The heavy transporter Franziska belongs to the Bundeswehr's 3rd generation of vehicles and extends the ability to carry extra heavy tanks. While the STL56 is externally similar to the SLT 50, it is in fact an independently and completely new developed vehicle. The best way to tell the SLT56 apart from the Elefant is by the tandem lights the SLT56 carries in the front bumper, while the Elefant only has single lights. Technically, they differ in the drive train and the engine. The trailer is also different, as is the configuration of the winches and boxes. Similar to the Elefant, the SLT56 is equipped with two Rotzler winches for pulling tanks or other disabled vehicles onto the trailer.
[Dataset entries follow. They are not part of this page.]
@[simp] theorem State.setChan_unitId (s : State) (c : Fin 32) (x : Channel) :
    (s.setChan c x).unitId = s.unitId := rfl
@[simp] theorem State.setChan_trunkLink (s : State) (c : Fin 32) (x : Channel) :
    (s.setChan c x).trunkLink = s.trunkLink := rfl
@[simp] theorem State.setChan_dropLink (s : State) (c : Fin 32) (x : Channel) :
    (s.setChan c x).dropLink = s.dropLink := rfl
@[simp] theorem State.setChan_dropForward (s : State) (c : Fin 32) (x : Channel) :
    (s.setChan c x).dropForward = s.dropForward := rfl
@[simp] theorem State.setChan_trunkForward (s : State) (c : Fin 32) (x : Channel) :
    (s.setChan c x).trunkForward = s.trunkForward := rfl
@[simp] theorem State.setChan_replies (s : State) (c : Fin 32) (x : Channel) :
    (s.setChan c x).replies = s.replies := rfl
@[simp] theorem State.setChan_dropTx (s : State) (c : Fin 32) (x : Channel) :
    (s.setChan c x).dropTx = s.dropTx := rfl
@[simp] theorem State.setChan_dropMark (s : State) (c : Fin 32) (x : Channel) :
    (s.setChan c x).dropMark = s.dropMark := rfl
@[simp] theorem State.setChan_pointer (s : State) (c : Fin 32) (x : Channel) :
    (s.setChan c x).pointer = s.pointer := rfl
@[simp] theorem State.setChan_trunkTx (s : State) (c : Fin 32) (x : Channel) :
    (s.setChan c x).trunkTx = s.trunkTx := rfl
@[simp] theorem State.setChan_trunkMark (s : State) (c : Fin 32) (x : Channel) :
    (s.setChan c x).trunkMark = s.trunkMark := rfl
@[simp] theorem State.setChan_returnAddress (s : State) (c : Fin 32) (x : Channel) :
    (s.setChan c x).returnAddress = s.returnAddress := rfl
@[simp] theorem State.setChan_prescaler (s : State) (c : Fin 32) (x : Channel) :
    (s.setChan c x).prescaler = s.prescaler := rfl
@[simp] theorem State.setChan_seconds (s : State) (c : Fin 32) (x : Channel) :
    (s.setChan c x).seconds = s.seconds := rfl
@[simp] theorem State.setChan_millis (s : State) (c : Fin 32) (x : Channel) :
    (s.setChan c x).millis = s.millis := rfl
@[simp] theorem State.setChan_timeState (s : State) (c : Fin 32) (x : Channel) :
    (s.setChan c x).timeState = s.timeState := rfl
@[simp] theorem State.setChan_comparator (s : State) (c : Fin 32) (x : Channel) :
    (s.setChan c x).comparator = s.comparator := rfl
@[simp] theorem State.setChan_lastCutover (s : State) (c : Fin 32) (x : Channel) :
    (s.setChan c x).lastCutover = s.lastCutover := rfl
@[simp] theorem State.setChan_highMark (s : State) (c : Fin 32) (x : Channel) :
    (s.setChan c x).highMark = s.highMark := rfl
@[simp] theorem State.setChan_refusedMark (s : State) (c : Fin 32) (x : Channel) :
    (s.setChan c x).refusedMark = s.refusedMark := rfl
@[simp] theorem State.setChan_records (s : State) (c : Fin 32) (x : Channel) :
    (s.setChan c x).records = s.records := rfl
@[simp] theorem State.setChan_sizing (s : State) (c : Fin 32) (x : Channel) :
    (s.setChan c x).sizing = s.sizing := rfl
@[simp] theorem State.setChan_sizedPages (s : State) (c : Fin 32) (x : Channel) :
    (s.setChan c x).sizedPages = s.sizedPages := rfl
@[simp] theorem State.setChan_memoryAbsent (s : State) (c : Fin 32) (x : Channel) :
    (s.setChan c x).memoryAbsent = s.memoryAbsent := rfl
@[simp] theorem State.setChan_freeList (s : State) (c : Fin 32) (x : Channel) :
    (s.setChan c x).freeList = s.freeList := rfl
@[simp] theorem State.setChan_storeQueue (s : State) (c : Fin 32) (x : Channel) :
    (s.setChan c x).storeQueue = s.storeQueue := rfl
@[simp] theorem State.setChan_readList (s : State) (c : Fin 32) (x : Channel) :
    (s.setChan c x).readList = s.readList := rfl
@[simp] theorem State.setChan_memOp (s : State) (c : Fin 32) (x : Channel) :
    (s.setChan c x).memOp = s.memOp := rfl
@[simp] theorem State.setChan_mem (s : State) (c : Fin 32) (x : Channel) :
    (s.setChan c x).mem = s.mem := rfl
@[simp] theorem State.setChan_slots (s : State) (c : Fin 32) (x : Channel) :
    (s.setChan c x).slots = s.slots := rfl
@[simp] theorem State.setChan_rotation (s : State) (c : Fin 32) (x : Channel) :
    (s.setChan c x).rotation = s.rotation := rfl
@[simp] theorem State.setChan_strangers (s : State) (c : Fin 32) (x : Channel) :
    (s.setChan c x).strangers = s.strangers := rfl
@[simp] theorem State.setChan_probeTimer (s : State) (c : Fin 32) (x : Channel) :
    (s.setChan c x).probeTimer = s.probeTimer := rfl
@[simp] theorem State.setChan_probeOwed (s : State) (c : Fin 32) (x : Channel) :
    (s.setChan c x).probeOwed = s.probeOwed := rfl
@[simp] theorem State.setChan_requests (s : State) (c : Fin 32) (x : Channel) :
    (s.setChan c x).requests = s.requests := rfl
@[simp] theorem State.setChan_policy (s : State) (c : Fin 32) (x : Channel) :
    (s.setChan c x).policy = s.policy := rfl
@[simp] theorem State.setChan_restarting (s : State) (c : Fin 32) (x : Channel) :
    (s.setChan c x).restarting = s.restarting := rfl
@[simp] theorem State.setChan_raised (s : State) (c : Fin 32) (x : Channel) :
    (s.setChan c x).raised = s.raised := rfl
@[simp] theorem State.setChan_seen (s : State) (c : Fin 32) (x : Channel) :
    (s.setChan c x).seen = s.seen := rfl
@[simp] theorem State.setChan_lastLoss (s : State) (c : Fin 32) (x : Channel) :
    (s.setChan c x).lastLoss = s.lastLoss := rfl
@[simp] theorem State.setChan_counters (s : State) (c : Fin 32) (x : Channel) :
    (s.setChan c x).counters = s.counters := rfl
@[simp] theorem State.setChan_noticeState (s : State) (c : Fin 32) (x : Channel) :
    (s.setChan c x).noticeState = s.noticeState := rfl
@[simp] theorem State.setChan_urgentOwed (s : State) (c : Fin 32) (x : Channel) :
    (s.setChan c x).urgentOwed = s.urgentOwed := rfl
@[simp] theorem State.setChan_routineOwed (s : State) (c : Fin 32) (x : Channel) :
    (s.setChan c x).routineOwed = s.routineOwed := rfl
@[simp] theorem State.setChan_holdOff (s : State) (c : Fin 32) (x : Channel) :
    (s.setChan c x).holdOff = s.holdOff := rfl
@[simp] theorem State.setChan_draws (s : State) (c : Fin 32) (x : Channel) :
    (s.setChan c x).draws = s.draws := rfl
@[simp] theorem State.setChan_pending (s : State) (c : Fin 32) (x : Channel) :
    (s.setChan c x).pending = s.pending := rfl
The trailer's platform measures 8.9m by 3.15m, the weight is distributed on 24 wheels, two per short axle, six of those axles per side (the front two are steerable).

In 1993 the SLT56 was modified due to the experiences while deployed with the UN in Somalia. The fenders were strengthened, the anchoring of the winch was modified, air-suspended drivers' seats were installed, and the vehicles were equipped with more storage space.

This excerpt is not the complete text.